I ask that Bernard produce the evidence for the second affirmation, that Bruxelles is preparing a scheme that would deprive the unemployed of social security insurance. I suggest that Europe's social democrats would ridicule and dimiss such a proposal. These are scare tactics that serve no useful purpose.

Explaining the victory of the left: To suggest that the street demonstrations in defense of illegal immigrants explains the Jospin victory requires a special understanding of contemporary French politics.

 The arrogance and ineptitude of Chirac and Juppe better explains Jospin's victory. The Right's  inability to put together a response to perceived public needs, their failure to deal with the problems of income levels and unemployment.  The French public were fed up with Jacobian statism.

Jospin's action embodied truly Keynesian economics regarding government spending:  the refusal to cut the deficits, the creation of 150,000 jobs for the young in the public sector, the eventual introduction of a 35 hour week --all these have won the support of the French public.
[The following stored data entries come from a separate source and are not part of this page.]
-- ==== Sys2Proof/Word.lean ====
section
/-! DEFINITION. The word types of the WP740's bulletins, settings block and counters. -/

namespace Sys2Proof

/-- A byte of the settings block (R186), or a sequence field (R4). -/
abbrev Byte := BitVec 8

/-- A payload word of a bulletin (R4), a signature or a slot tag. -/
abbrev Word := BitVec 16

/-- A 32-bit cycle number (R22) or the feedback port's encoder count (R73). -/
abbrev DWord := BitVec 32

end Sys2Proof
end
Confidence returns, spending and investment increases, the French economy benefits. Growth rates are at the highest levels in nearly 10 years.

Bernard rightly points out the divisions on the left. Bourdieu has created a counter movement to what his group refers to as "the intellectuals of December," those union leaders (Notat, CFDT) and intellectuals at L'Esprit and the Fondation Saint-Simon who defended the need for reform. Bourdieu's success among the university students has encouraged him to think about preparing a separate electoral list for the European elections. That would effectively divide the youth in France into several antagonistic camps. It would reenforce the fragmentation on the left.

In sum, what's happening on the right in an extreme form is also happening on the left, political fragmentation, a mixture of political discourses. The upcoming debate in the Fall on the Treaty of Amsterdam will be an occasion to manifest those divisions.  That could translate into an erosion of the credibility of the social democrates. Taking advantage of the discord Chirac would dissolve the National Assembly. The election campaign would focus on France's place in Europe on the eve of EMU. This is not the kind of excitment I enjoy.